ACTIVITY:
Look below for the line containing "(s.withOutput p o).noticeDown"; from there, print each line exactly up to and including the line containing "(s.withOutput p o).tagCounter", and stop.

** Opening RECORDED DATA block **

-- ==== Sys2Proof/Laws/State.lean ====
section
/-! SUPPORT. What each update of the state leaves in each field, one lemma a field, so that later proofs
never unfold a record update. -/

namespace Sys2Proof.Machine

/-! ### State.withOutput -/

@[simp] theorem State.withOutput_pending (s : State) (p : Port) (o : OutputUnit) :
    (s.withOutput p o).pending = s.pending := rfl

@[simp] theorem State.withOutput_now (s : State) (p : Port) (o : OutputUnit) :
    (s.withOutput p o).now = s.now := rfl

@[simp] theorem State.withOutput_choices (s : State) (p : Port) (o : OutputUnit) :
    (s.withOutput p o).choices = s.choices := rfl

@[simp] theorem State.withOutput_supply (s : State) (p : Port) (o : OutputUnit) :
    (s.withOutput p o).supply = s.supply := rfl

@[simp] theorem State.withOutput_resetLow (s : State) (p : Port) (o : OutputUnit) :
    (s.withOutput p o).resetLow = s.resetLow := rfl

@[simp] theorem State.withOutput_supplyLost (s : State) (p : Port) (o : OutputUnit) :
    (s.withOutput p o).supplyLost = s.supplyLost := rfl

@[simp] theorem State.withOutput_phase (s : State) (p : Port) (o : OutputUnit) :
    (s.withOutput p o).phase = s.phase := rfl

@[simp] theorem State.withOutput_runningRate (s : State) (p : Port) (o : OutputUnit) :
    (s.withOutput p o).runningRate = s.runningRate := rfl

@[simp] theorem State.withOutput_runningGap (s : State) (p : Port) (o : OutputUnit) :
    (s.withOutput p o).runningGap = s.runningGap := rfl

@[simp] theorem State.withOutput_rx (s : State) (p : Port) (o : OutputUnit) :
    (s.withOutput p o).rx = s.rx := rfl

@[simp] theorem State.withOutput_links (s : State) (p : Port) (o : OutputUnit) :
    (s.withOutput p o).links = s.links := rfl

@[simp] theorem State.withOutput_leaseDown (s : State) (p : Port) (o : OutputUnit) :
    (s.withOutput p o).leaseDown = s.leaseDown := rfl

@[simp] theorem State.withOutput_sessionDown (s : State) (p : Port) (o : OutputUnit) :
    (s.withOutput p o).sessionDown = s.sessionDown := rfl

@[simp] theorem State.withOutput_noticeDown (s : State) (p : Port) (o : OutputUnit) :
    (s.withOutput p o).noticeDown = s.noticeDown := rfl

@[simp] theorem State.withOutput_table (s : State) (p : Port) (o : OutputUnit) :
    (s.withOutput p o).table = s.table := rfl

@[simp] theorem State.withOutput_lock (s : State) (p : Port) (o : OutputUnit) :
    (s.withOutput p o).lock = s.lock := rfl

@[simp] theorem State.withOutput_settings (s : State) (p : Port) (o : OutputUnit) :
    (s.withOutput p o).settings = s.settings := rfl

@[simp] theorem State.withOutput_hitRaises (s : State) (p : Port) (o : OutputUnit) :
    (s.withOutput p o).hitRaises = s.hitRaises := rfl

@[simp] theorem State.withOutput_mode (s : State) (p : Port) (o : OutputUnit) :
    (s.withOutput p o).mode = s.mode := rfl

@[simp] theorem State.withOutput_meters (s : State) (p : Port) (o : OutputUnit) :
    (s.withOutput p o).meters = s.meters := rfl

@[simp] theorem State.withOutput_toScreen (s : State) (p : Port) (o : OutputUnit) :
    (s.withOutput p o).toScreen = s.toScreen := rfl

@[simp] theorem State.withOutput_isolatedPurges (s : State) (p : Port) (o : OutputUnit) :
    (s.withOutput p o).isolatedPurges = s.isolatedPurges := rfl

@[simp] theorem State.withOutput_leases (s : State) (p : Port) (o : OutputUnit) :
    (s.withOutput p o).leases = s.leases := rfl

@[simp] theorem State.withOutput_held (s : State) (p : Port) (o : OutputUnit) :
    (s.withOutput p o).held = s.held := rfl

@[simp] theorem State.withOutput_credits (s : State) (p : Port) (o : OutputUnit) :
    (s.withOutput p o).credits = s.credits := rfl

@[simp] theorem State.withOutput_lastShare (s : State) (p : Port) (o : OutputUnit) :
    (s.withOutput p o).lastShare = s.lastShare := rfl

@[simp] theorem State.withOutput_fieldTx (s : State) (p : Port) (o : OutputUnit) :
    (s.withOutput p o).fieldTx = s.fieldTx := rfl

@[simp] theorem State.withOutput_fieldEnd (s : State) (p : Port) (o : OutputUnit) :
    (s.withOutput p o).fieldEnd = s.fieldEnd := rfl

@[simp] theorem State.withOutput_entries (s : State) (p : Port) (o : OutputUnit) :
    (s.withOutput p o).entries = s.entries := rfl

@[simp] theorem State.withOutput_tagCounter (s : State) (p : Port) (o : OutputUnit) :
    (s.withOutput p o).tagCounter = s.tagCounter := rfl

@[simp] theorem State.withOutput_stations (s : State) (p : Port) (o : OutputUnit) :
    (s.withOutput p o).stations = s.stations := rfl

@[simp] theorem State.withOutput_outputs (s : State) (p : Port) (o : OutputUnit) :
    (s.withOutput p o).outputs = s.outputs.set p o := rfl

@[simp] theorem State.withOutput_notices (s : State) (p : Port) (o : OutputUnit) :
    (s.withOutput p o).notices = s.notices := rfl

@[simp] theorem State.withOutput_slots (s : State) (p : Port) (o : OutputUnit) :
    (s.withOutput p o).slots = s.slots := rfl

@[simp] theorem State.withOutput_session (s : State) (p : Port) (o : OutputUnit) :
    (s.withOutput p o).session = s.session := rfl

@[simp] theorem State.withOutput_restart (s : State) (p : Port) (o : OutputUnit) :
    (s.withOutput p o).restart = s.restart := rfl

@[simp] theorem State.withOutput_counters (s : State) (p : Port) (o : OutputUnit) :
    (s.withOutput p o).counters = s.counters := rfl

@[simp] theorem State.withOutput_fieldCounters (s : State) (p : Port) (o : OutputUnit) :
    (s.withOutput p o).fieldCounters = s.fieldCounters := rfl

@[simp] theorem State.withOutput_store (s : State) (p : Port) (o : OutputUnit) :
    (s.withOutput p o).store = s.store := rfl

/-! ### State.withNotice -/

@[simp] theorem State.withNotice_pending (s : State) (p : Port) (n : NoticeState) :
    (s.withNotice p n).pending = s.pending := rfl

@[simp] theorem State.withNotice_now (s : State) (p : Port) (n : NoticeState) :
    (s.withNotice p n).now = s.now := rfl

@[simp] theorem State.withNotice_choices (s : State) (p : Port) (n : NoticeState) :
    (s.withNotice p n).choices = s.choices := rfl

@[simp] theorem State.withNotice_supply (s : State) (p : Port) (n : NoticeState) :
    (s.withNotice p n).supply = s.supply := rfl

@[simp] theorem State.withNotice_resetLow (s : State) (p : Port) (n : NoticeState) :
    (s.withNotice p n).resetLow = s.resetLow := rfl

@[simp] theorem State.withNotice_supplyLost (s : State) (p : Port) (n : NoticeState) :
    (s.withNotice p n).supplyLost = s.supplyLost := rfl

@[simp] theorem State.withNotice_phase (s : State) (p : Port) (n : NoticeState) :
    (s.withNotice p n).phase = s.phase := rfl

@[simp] theorem State.withNotice_runningRate (s : State) (p : Port) (n : NoticeState) :
    (s.withNotice p n).runningRate = s.runningRate := rfl

@[simp] theorem State.withNotice_runningGap (s : State) (p : Port) (n : NoticeState) :
    (s.withNotice p n).runningGap = s.runningGap := rfl

@[simp] theorem State.withNotice_rx (s : State) (p : Port) (n : NoticeState) :
    (s.withNotice p n).rx = s.rx := rfl

@[simp] theorem State.withNotice_links (s : State) (p : Port) (n : NoticeState) :
    (s.withNotice p n).links = s.links := rfl

@[simp] theorem State.withNotice_leaseDown (s : State) (p : Port) (n : NoticeState) :
    (s.withNotice p n).leaseDown = s.leaseDown := rfl

@[simp] theorem State.withNotice_sessionDown (s : State) (p : Port) (n : NoticeState) :
    (s.withNotice p n).sessionDown = s.sessionDown := rfl

@[simp] theorem State.withNotice_noticeDown (s : State) (p : Port) (n : NoticeState) :
    (s.withNotice p n).noticeDown = s.noticeDown := rfl

@[simp] theorem State.withNotice_table (s : State) (p : Port) (n : NoticeState) :
    (s.withNotice p n).table = s.table := rfl

@[simp] theorem State.withNotice_lock (s : State) (p : Port) (n : NoticeState) :
    (s.withNotice p n).lock = s.lock := rfl

@[simp] theorem State.withNotice_settings (s : State) (p : Port) (n : NoticeState) :
    (s.withNotice p n).settings = s.settings := rfl

@[simp] theorem State.withNotice_hitRaises (s : State) (p : Port) (n : NoticeState) :
    (s.withNotice p n).hitRaises = s.hitRaises := rfl

@[simp] theorem State.withNotice_mode (s : State) (p : Port) (n : NoticeState) :
    (s.withNotice p n).mode = s.mode := rfl

@[simp] theorem State.withNotice_meters (s : State) (p : Port) (n : NoticeState) :
    (s.withNotice p n).meters = s.meters := rfl

@[simp] theorem State.withNotice_toScreen (s : State) (p : Port) (n : NoticeState) :
    (s.withNotice p n).toScreen = s.toScreen := rfl

@[simp] theorem State.withNotice_isolatedPurges (s : State) (p : Port) (n : NoticeState) :
    (s.withNotice p n).isolatedPurges = s.isolatedPurges := rfl

@[simp] theorem State.withNotice_leases (s : State) (p : Port) (n : NoticeState) :
    (s.withNotice p n).leases = s.leases := rfl

@[simp] theorem State.withNotice_held (s : State) (p : Port) (n : NoticeState) :
    (s.withNotice p n).held = s.held := rfl

@[simp] theorem State.withNotice_credits (s : State) (p : Port) (n : NoticeState) :
    (s.withNotice p n).credits = s.credits := rfl

@[simp] theorem State.withNotice_lastShare (s : State) (p : Port) (n : NoticeState) :
    (s.withNotice p n).lastShare = s.lastShare := rfl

** Closing RECORDED DATA block **

FINAL ANSWER:
    (s.withOutput p o).noticeDown = s.noticeDown := rfl

@[simp] theorem State.withOutput_table (s : State) (p : Port) (o : OutputUnit) :
    (s.withOutput p o).table = s.table := rfl

@[simp] theorem State.withOutput_lock (s : State) (p : Port) (o : OutputUnit) :
    (s.withOutput p o).lock = s.lock := rfl

@[simp] theorem State.withOutput_settings (s : State) (p : Port) (o : OutputUnit) :
    (s.withOutput p o).settings = s.settings := rfl

@[simp] theorem State.withOutput_hitRaises (s : State) (p : Port) (o : OutputUnit) :
    (s.withOutput p o).hitRaises = s.hitRaises := rfl

@[simp] theorem State.withOutput_mode (s : State) (p : Port) (o : OutputUnit) :
    (s.withOutput p o).mode = s.mode := rfl

@[simp] theorem State.withOutput_meters (s : State) (p : Port) (o : OutputUnit) :
    (s.withOutput p o).meters = s.meters := rfl

@[simp] theorem State.withOutput_toScreen (s : State) (p : Port) (o : OutputUnit) :
    (s.withOutput p o).toScreen = s.toScreen := rfl

@[simp] theorem State.withOutput_isolatedPurges (s : State) (p : Port) (o : OutputUnit) :
    (s.withOutput p o).isolatedPurges = s.isolatedPurges := rfl

@[simp] theorem State.withOutput_leases (s : State) (p : Port) (o : OutputUnit) :
    (s.withOutput p o).leases = s.leases := rfl

@[simp] theorem State.withOutput_held (s : State) (p : Port) (o : OutputUnit) :
    (s.withOutput p o).held = s.held := rfl

@[simp] theorem State.withOutput_credits (s : State) (p : Port) (o : OutputUnit) :
    (s.withOutput p o).credits = s.credits := rfl

@[simp] theorem State.withOutput_lastShare (s : State) (p : Port) (o : OutputUnit) :
    (s.withOutput p o).lastShare = s.lastShare := rfl

@[simp] theorem State.withOutput_fieldTx (s : State) (p : Port) (o : OutputUnit) :
    (s.withOutput p o).fieldTx = s.fieldTx := rfl

@[simp] theorem State.withOutput_fieldEnd (s : State) (p : Port) (o : OutputUnit) :
    (s.withOutput p o).fieldEnd = s.fieldEnd := rfl

@[simp] theorem State.withOutput_entries (s : State) (p : Port) (o : OutputUnit) :
    (s.withOutput p o).entries = s.entries := rfl

@[simp] theorem State.withOutput_tagCounter (s : State) (p : Port) (o : OutputUnit) :
    (s.withOutput p o).tagCounter = s.tagCounter := rfl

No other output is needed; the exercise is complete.